**ABOUT THIS EXERCISE:**
Since only part of the material below is wanted, output exactly the lines from the one with "the byte. -/" up to and including the one with "have hmosi (f".

--- START ---

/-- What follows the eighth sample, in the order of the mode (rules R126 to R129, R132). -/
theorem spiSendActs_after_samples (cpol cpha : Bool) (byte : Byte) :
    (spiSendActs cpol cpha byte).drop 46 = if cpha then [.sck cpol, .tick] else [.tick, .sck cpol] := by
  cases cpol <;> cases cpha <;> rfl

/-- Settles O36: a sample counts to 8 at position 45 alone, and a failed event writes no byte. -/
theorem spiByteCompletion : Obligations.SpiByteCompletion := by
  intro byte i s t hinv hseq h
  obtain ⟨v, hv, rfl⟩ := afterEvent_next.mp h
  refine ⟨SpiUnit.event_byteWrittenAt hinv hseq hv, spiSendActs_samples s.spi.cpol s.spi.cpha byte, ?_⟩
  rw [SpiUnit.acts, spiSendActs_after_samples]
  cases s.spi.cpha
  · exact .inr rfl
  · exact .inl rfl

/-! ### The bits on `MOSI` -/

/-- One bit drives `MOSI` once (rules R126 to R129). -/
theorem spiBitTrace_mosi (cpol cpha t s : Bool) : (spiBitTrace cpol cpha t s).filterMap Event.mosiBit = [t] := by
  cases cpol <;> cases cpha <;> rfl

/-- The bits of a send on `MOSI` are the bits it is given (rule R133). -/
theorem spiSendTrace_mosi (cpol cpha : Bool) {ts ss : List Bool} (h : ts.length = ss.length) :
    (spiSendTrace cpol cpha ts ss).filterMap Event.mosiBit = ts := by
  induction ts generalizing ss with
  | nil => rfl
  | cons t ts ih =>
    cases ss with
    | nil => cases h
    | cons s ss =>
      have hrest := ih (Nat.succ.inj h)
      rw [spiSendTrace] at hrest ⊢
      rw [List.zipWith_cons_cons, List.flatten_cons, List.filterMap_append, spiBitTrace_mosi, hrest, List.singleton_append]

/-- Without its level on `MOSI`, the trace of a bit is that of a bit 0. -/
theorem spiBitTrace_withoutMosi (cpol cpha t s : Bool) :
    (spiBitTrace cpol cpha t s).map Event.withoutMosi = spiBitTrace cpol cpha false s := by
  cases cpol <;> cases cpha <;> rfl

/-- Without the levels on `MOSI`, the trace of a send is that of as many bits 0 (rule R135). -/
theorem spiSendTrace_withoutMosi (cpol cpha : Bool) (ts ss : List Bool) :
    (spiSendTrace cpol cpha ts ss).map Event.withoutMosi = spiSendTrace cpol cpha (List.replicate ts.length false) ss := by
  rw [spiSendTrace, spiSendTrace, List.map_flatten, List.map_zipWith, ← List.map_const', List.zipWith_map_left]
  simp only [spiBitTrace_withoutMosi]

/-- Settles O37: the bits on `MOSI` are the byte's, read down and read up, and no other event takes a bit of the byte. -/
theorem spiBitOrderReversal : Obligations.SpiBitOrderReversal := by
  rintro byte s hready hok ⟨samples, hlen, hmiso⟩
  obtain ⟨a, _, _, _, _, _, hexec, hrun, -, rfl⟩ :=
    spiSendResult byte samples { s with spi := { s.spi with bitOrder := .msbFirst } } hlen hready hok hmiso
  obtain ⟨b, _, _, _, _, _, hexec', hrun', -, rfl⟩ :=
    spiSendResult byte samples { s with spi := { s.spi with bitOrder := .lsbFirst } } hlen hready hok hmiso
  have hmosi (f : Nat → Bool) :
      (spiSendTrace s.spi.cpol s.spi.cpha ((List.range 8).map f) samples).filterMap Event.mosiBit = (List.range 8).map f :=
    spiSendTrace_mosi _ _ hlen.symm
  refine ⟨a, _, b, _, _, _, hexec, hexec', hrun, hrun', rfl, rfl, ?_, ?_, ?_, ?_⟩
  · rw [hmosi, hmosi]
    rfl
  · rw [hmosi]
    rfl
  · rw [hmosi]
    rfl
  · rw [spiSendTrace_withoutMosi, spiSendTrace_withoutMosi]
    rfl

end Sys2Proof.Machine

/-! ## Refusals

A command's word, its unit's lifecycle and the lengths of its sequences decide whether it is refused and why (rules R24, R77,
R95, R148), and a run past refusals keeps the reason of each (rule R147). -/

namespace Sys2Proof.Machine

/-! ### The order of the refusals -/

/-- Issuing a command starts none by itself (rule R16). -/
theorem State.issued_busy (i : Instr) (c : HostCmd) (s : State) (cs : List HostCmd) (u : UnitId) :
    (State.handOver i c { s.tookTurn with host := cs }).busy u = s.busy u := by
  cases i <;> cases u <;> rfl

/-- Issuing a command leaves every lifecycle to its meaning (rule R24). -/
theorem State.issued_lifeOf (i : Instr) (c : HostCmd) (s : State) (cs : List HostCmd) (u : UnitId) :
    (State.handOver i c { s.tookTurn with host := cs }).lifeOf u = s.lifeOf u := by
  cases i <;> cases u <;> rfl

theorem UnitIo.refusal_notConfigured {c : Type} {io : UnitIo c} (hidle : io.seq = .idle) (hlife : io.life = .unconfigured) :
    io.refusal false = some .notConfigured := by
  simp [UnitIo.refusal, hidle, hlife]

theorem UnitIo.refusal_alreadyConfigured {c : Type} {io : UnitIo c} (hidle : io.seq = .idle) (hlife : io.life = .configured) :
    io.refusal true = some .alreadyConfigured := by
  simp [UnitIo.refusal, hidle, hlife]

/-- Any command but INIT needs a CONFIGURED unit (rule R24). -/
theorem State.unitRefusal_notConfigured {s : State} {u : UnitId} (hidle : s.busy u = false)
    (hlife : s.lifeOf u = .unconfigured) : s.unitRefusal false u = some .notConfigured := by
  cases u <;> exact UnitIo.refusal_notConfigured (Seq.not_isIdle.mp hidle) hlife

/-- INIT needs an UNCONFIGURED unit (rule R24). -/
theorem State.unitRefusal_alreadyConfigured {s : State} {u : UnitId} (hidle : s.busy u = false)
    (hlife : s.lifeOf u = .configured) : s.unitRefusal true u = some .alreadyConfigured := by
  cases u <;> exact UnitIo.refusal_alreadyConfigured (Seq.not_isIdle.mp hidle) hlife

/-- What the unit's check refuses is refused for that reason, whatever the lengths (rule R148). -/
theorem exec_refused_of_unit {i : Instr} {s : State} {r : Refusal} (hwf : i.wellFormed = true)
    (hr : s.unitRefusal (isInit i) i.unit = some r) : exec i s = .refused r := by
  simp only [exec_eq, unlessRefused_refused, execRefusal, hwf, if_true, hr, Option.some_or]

--- END ---
--- START ---

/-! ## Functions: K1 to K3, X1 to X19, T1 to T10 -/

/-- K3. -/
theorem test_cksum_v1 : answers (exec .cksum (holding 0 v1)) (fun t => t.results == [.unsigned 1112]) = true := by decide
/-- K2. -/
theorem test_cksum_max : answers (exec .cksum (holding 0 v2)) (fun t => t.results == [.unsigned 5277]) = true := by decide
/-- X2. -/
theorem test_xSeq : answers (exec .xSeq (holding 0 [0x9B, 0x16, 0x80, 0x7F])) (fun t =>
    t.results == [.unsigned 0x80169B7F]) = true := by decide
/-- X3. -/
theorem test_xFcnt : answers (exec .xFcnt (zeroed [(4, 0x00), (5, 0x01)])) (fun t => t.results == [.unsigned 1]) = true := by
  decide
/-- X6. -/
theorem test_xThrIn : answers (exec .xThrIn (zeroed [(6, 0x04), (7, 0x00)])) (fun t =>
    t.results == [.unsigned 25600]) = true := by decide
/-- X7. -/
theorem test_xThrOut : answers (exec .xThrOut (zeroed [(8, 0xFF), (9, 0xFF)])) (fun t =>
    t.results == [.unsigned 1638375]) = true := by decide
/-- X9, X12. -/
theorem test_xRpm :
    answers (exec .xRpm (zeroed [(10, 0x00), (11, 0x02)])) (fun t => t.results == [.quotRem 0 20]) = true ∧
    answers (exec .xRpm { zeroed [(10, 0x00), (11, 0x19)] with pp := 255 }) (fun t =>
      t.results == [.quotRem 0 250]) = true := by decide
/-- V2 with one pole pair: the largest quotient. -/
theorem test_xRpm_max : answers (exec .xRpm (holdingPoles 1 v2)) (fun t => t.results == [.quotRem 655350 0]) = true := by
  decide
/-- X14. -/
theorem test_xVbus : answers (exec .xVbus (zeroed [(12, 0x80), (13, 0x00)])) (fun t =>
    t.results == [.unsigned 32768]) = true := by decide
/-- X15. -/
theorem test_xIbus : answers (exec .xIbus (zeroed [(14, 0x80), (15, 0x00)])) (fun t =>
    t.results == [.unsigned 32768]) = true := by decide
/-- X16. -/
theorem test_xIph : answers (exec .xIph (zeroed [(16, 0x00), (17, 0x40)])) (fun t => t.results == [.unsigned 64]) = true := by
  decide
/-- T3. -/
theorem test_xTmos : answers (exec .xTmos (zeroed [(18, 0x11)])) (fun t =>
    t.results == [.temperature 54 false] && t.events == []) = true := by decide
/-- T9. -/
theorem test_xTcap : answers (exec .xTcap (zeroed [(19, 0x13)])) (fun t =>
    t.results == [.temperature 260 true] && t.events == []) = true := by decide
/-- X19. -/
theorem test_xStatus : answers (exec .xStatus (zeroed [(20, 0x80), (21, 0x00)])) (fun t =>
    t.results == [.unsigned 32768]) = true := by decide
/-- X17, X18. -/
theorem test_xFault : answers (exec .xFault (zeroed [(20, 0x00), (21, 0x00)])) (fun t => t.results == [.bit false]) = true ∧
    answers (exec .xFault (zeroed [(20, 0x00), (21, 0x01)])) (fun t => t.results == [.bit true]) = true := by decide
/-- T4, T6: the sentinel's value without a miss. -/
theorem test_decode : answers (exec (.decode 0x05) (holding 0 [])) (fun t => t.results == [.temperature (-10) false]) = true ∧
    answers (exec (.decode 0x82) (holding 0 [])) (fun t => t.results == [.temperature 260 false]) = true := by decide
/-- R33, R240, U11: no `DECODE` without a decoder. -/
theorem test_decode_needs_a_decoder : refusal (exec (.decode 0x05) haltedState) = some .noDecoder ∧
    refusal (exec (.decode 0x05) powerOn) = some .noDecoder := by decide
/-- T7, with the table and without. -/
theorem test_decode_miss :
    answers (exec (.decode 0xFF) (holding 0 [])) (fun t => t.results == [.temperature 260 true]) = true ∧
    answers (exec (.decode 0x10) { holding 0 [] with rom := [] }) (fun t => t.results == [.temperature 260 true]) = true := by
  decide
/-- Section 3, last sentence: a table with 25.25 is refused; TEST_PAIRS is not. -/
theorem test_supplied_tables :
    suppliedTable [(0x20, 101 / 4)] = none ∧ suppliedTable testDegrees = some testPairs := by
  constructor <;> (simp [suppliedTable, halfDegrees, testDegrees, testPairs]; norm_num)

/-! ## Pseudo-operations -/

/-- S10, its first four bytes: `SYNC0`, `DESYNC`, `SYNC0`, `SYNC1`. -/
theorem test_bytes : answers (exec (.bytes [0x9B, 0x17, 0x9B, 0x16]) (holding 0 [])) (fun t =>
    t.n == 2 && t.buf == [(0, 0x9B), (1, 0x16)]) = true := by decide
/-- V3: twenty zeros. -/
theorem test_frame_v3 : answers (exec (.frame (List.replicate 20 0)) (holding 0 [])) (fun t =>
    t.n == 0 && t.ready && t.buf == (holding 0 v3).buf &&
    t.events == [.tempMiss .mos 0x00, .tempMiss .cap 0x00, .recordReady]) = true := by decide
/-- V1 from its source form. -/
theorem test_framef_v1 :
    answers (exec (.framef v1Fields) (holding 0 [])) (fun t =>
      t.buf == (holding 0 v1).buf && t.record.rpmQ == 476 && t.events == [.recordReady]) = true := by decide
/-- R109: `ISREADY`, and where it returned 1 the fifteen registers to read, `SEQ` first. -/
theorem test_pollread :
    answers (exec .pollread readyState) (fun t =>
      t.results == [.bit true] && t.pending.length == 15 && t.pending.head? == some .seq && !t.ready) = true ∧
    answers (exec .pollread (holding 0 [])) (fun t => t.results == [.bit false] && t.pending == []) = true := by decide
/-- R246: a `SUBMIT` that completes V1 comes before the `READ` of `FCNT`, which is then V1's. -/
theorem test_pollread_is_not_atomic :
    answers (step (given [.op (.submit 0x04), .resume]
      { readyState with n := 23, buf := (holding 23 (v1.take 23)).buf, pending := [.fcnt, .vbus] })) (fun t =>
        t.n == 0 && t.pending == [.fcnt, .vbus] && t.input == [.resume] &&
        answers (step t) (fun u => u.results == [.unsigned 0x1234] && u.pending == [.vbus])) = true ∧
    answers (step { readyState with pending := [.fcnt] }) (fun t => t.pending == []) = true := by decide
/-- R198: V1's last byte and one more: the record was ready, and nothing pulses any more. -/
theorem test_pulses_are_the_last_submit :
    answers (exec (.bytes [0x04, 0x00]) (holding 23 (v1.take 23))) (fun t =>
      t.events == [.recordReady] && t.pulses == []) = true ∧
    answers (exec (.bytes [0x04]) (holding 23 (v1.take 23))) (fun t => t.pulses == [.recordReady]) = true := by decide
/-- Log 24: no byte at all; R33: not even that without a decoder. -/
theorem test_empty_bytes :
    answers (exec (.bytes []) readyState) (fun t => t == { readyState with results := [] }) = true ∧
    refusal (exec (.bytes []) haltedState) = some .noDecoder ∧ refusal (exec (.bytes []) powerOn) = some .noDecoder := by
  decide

--- END ---

**COMPLETED EXERCISE:**
/-- Settles O37: the bits on `MOSI` are the byte's, read down and read up, and no other event takes a bit of the byte. -/
theorem spiBitOrderReversal : Obligations.SpiBitOrderReversal := by
  rintro byte s hready hok ⟨samples, hlen, hmiso⟩
  obtain ⟨a, _, _, _, _, _, hexec, hrun, -, rfl⟩ :=
    spiSendResult byte samples { s with spi := { s.spi with bitOrder := .msbFirst } } hlen hready hok hmiso
  obtain ⟨b, _, _, _, _, _, hexec', hrun', -, rfl⟩ :=
    spiSendResult byte samples { s with spi := { s.spi with bitOrder := .lsbFirst } } hlen hready hok hmiso
  have hmosi (f : Nat → Bool) :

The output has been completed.